◆ ACTIVITY ◆
Please give back only the lines below from the one containing "rstN := true" to the one containing "draw in every", each repeated word for word, both ends included.

◆ DATA EXTRACT ◆
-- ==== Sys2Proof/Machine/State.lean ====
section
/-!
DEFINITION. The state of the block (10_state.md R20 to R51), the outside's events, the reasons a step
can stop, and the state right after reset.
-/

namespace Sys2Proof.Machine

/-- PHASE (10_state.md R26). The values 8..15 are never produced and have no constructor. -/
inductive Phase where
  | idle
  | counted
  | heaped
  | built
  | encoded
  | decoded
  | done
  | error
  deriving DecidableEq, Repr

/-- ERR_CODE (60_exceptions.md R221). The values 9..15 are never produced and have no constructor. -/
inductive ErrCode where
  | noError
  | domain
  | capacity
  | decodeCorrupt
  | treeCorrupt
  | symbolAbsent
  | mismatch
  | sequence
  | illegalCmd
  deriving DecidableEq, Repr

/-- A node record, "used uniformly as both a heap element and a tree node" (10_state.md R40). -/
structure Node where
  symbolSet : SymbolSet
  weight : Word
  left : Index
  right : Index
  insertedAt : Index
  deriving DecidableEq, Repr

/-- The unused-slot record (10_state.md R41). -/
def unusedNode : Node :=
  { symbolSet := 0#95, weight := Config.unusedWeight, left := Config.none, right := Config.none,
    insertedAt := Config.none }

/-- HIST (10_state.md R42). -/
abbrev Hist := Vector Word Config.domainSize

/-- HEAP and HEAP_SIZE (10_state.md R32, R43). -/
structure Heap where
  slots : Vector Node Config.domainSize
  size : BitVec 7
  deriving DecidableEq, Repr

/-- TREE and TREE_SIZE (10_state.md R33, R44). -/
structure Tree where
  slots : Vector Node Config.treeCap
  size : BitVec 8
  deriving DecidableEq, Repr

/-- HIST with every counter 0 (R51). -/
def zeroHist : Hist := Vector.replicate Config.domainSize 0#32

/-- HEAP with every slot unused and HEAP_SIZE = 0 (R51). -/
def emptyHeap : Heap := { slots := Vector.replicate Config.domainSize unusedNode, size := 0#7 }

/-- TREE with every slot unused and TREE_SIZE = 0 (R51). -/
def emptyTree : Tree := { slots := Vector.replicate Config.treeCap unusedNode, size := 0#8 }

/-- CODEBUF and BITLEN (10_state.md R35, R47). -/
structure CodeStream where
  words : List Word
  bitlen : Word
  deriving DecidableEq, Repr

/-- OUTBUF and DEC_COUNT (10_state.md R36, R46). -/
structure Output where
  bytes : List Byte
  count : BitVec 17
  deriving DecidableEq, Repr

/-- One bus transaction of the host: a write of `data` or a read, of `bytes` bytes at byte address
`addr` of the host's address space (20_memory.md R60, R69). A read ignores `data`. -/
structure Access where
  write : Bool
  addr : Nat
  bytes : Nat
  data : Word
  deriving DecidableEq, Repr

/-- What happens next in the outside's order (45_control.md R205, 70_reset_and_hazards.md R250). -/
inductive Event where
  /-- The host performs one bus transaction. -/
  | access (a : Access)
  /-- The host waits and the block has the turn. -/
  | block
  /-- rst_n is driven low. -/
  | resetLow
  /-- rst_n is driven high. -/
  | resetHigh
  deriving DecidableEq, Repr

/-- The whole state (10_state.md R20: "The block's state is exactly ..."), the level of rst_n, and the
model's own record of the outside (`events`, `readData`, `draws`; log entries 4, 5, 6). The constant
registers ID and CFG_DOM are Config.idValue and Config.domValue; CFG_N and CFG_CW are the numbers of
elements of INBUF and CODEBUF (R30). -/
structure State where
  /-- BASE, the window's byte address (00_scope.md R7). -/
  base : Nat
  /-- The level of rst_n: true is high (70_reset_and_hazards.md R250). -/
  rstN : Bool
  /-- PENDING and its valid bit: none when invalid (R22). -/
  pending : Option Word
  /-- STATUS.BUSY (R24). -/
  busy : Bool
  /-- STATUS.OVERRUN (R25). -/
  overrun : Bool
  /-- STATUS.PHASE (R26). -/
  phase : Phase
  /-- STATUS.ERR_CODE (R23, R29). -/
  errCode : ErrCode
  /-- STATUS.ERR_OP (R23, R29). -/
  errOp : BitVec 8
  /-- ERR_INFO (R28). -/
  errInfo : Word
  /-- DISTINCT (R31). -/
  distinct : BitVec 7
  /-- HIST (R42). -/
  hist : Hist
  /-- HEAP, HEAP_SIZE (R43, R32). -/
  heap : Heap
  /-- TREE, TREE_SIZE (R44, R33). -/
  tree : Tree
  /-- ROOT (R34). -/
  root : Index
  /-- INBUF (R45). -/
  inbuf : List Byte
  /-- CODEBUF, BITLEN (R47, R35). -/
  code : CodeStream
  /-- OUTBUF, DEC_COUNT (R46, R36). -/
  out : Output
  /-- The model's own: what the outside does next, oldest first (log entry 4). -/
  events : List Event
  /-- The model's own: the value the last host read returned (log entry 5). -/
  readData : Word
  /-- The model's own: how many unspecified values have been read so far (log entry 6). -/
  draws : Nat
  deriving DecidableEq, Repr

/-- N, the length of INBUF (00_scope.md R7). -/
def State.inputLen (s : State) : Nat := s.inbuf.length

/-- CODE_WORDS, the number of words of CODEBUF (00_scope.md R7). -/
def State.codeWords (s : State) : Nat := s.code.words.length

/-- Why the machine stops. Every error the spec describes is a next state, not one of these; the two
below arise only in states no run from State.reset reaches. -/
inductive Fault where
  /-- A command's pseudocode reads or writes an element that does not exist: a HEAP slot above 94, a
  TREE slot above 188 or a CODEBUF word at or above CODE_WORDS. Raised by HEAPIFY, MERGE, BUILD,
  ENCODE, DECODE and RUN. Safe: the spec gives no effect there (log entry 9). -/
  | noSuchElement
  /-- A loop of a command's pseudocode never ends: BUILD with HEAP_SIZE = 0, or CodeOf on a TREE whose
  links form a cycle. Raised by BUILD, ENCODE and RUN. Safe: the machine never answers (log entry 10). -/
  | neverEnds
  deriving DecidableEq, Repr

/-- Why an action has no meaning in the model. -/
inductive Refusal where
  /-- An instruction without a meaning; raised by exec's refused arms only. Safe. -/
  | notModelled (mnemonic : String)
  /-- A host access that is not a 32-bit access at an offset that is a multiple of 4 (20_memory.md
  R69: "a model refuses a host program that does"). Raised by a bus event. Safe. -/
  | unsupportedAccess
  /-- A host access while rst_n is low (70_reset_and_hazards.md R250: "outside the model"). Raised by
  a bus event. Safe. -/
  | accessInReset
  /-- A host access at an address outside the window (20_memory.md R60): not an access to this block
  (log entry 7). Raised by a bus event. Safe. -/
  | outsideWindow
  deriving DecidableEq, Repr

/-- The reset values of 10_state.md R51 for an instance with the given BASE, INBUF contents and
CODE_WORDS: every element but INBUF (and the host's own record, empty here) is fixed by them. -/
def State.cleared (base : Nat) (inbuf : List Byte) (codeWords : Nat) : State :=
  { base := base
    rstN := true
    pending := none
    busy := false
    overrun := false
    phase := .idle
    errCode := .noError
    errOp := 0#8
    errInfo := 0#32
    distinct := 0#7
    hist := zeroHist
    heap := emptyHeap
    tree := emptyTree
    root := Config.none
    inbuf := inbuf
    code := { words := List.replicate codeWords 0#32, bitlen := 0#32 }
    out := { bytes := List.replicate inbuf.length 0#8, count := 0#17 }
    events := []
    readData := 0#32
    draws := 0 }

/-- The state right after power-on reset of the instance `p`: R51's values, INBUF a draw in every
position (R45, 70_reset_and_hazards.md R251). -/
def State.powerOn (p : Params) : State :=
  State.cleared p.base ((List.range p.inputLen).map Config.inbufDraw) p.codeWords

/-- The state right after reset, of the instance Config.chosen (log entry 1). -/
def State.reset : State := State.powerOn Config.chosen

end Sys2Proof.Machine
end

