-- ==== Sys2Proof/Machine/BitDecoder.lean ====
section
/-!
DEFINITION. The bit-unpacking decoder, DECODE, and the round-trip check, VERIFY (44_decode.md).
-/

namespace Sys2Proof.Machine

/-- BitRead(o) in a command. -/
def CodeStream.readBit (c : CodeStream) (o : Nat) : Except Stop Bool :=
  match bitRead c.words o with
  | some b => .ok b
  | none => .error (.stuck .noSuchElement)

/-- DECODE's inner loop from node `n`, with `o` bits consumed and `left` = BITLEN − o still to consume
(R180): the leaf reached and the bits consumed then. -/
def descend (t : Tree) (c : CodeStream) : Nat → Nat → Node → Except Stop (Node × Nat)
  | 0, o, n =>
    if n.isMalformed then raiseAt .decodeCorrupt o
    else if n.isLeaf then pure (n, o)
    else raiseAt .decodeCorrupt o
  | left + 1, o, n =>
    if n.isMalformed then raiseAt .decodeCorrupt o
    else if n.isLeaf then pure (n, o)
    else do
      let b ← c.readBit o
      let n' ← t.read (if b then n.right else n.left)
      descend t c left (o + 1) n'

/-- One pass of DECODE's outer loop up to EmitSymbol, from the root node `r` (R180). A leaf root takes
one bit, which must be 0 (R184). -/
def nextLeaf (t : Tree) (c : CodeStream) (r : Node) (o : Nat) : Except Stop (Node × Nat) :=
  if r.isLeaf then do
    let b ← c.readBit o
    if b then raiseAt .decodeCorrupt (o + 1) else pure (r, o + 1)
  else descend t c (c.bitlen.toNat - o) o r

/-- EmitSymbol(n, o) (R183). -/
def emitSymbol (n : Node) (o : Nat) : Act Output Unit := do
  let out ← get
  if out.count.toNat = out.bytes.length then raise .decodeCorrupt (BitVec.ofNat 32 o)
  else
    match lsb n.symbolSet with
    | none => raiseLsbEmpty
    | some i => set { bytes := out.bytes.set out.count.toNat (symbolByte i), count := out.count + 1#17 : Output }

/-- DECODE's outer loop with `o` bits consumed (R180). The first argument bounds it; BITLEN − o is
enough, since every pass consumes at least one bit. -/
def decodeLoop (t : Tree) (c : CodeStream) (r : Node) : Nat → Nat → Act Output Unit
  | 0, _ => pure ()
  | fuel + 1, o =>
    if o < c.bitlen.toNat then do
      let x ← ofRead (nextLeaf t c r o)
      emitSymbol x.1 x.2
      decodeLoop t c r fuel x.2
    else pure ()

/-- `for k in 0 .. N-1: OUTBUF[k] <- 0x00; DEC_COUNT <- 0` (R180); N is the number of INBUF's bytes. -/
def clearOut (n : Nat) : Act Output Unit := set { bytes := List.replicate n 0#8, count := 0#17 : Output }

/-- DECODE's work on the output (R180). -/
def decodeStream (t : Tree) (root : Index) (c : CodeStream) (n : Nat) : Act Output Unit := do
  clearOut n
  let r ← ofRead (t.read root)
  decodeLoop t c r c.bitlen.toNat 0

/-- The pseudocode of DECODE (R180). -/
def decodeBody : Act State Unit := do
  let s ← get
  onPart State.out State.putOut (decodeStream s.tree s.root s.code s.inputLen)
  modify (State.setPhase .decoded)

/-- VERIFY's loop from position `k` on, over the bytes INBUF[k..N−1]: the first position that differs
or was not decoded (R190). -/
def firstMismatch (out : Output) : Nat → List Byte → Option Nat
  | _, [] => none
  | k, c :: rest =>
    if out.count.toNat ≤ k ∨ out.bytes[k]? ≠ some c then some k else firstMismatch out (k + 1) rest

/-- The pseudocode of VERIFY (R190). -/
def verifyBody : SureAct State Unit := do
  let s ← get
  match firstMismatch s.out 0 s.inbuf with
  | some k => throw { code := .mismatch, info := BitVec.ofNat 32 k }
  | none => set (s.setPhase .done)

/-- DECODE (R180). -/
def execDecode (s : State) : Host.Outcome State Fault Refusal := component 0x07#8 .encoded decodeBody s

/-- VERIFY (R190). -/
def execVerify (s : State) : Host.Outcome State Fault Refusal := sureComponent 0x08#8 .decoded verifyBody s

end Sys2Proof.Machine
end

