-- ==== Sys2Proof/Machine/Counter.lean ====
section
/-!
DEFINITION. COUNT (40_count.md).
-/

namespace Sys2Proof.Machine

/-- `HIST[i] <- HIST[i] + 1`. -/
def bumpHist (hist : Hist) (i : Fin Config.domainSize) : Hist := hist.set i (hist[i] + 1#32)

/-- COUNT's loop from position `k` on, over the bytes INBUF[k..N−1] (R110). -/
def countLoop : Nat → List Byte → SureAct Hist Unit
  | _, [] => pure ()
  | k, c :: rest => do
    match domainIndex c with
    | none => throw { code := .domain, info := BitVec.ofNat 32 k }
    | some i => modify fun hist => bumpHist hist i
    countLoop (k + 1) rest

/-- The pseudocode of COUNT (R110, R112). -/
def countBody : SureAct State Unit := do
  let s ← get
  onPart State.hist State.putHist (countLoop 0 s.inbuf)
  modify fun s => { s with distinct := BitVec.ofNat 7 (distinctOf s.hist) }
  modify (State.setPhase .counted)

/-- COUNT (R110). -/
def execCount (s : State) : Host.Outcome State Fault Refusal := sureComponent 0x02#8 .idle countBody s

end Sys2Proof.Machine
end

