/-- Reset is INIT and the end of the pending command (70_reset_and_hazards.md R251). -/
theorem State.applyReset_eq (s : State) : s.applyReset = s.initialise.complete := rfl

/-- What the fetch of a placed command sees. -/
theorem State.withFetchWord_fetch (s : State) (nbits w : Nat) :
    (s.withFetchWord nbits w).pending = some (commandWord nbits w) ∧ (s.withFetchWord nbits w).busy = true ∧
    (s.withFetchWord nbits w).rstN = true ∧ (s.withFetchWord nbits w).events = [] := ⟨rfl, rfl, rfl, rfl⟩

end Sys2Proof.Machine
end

◆ SOLUTION FOR THIS EXERCISE ◆
    rstN := true
    pending := none
    busy := false
    overrun := false
    phase := .idle
    errCode := .noError
    errOp := 0#8
    errInfo := 0#32
    distinct := 0#7
    hist := zeroHist
    heap := emptyHeap
    tree := emptyTree
    root := Config.none
    inbuf := inbuf
    code := { words := List.replicate codeWords 0#32, bitlen := 0#32 }
    out := { bytes := List.replicate inbuf.length 0#8, count := 0#17 }
    events := []
    readData := 0#32
    draws := 0 }

/-- The state right after power-on reset of the instance `p`: R51's values, INBUF a draw in every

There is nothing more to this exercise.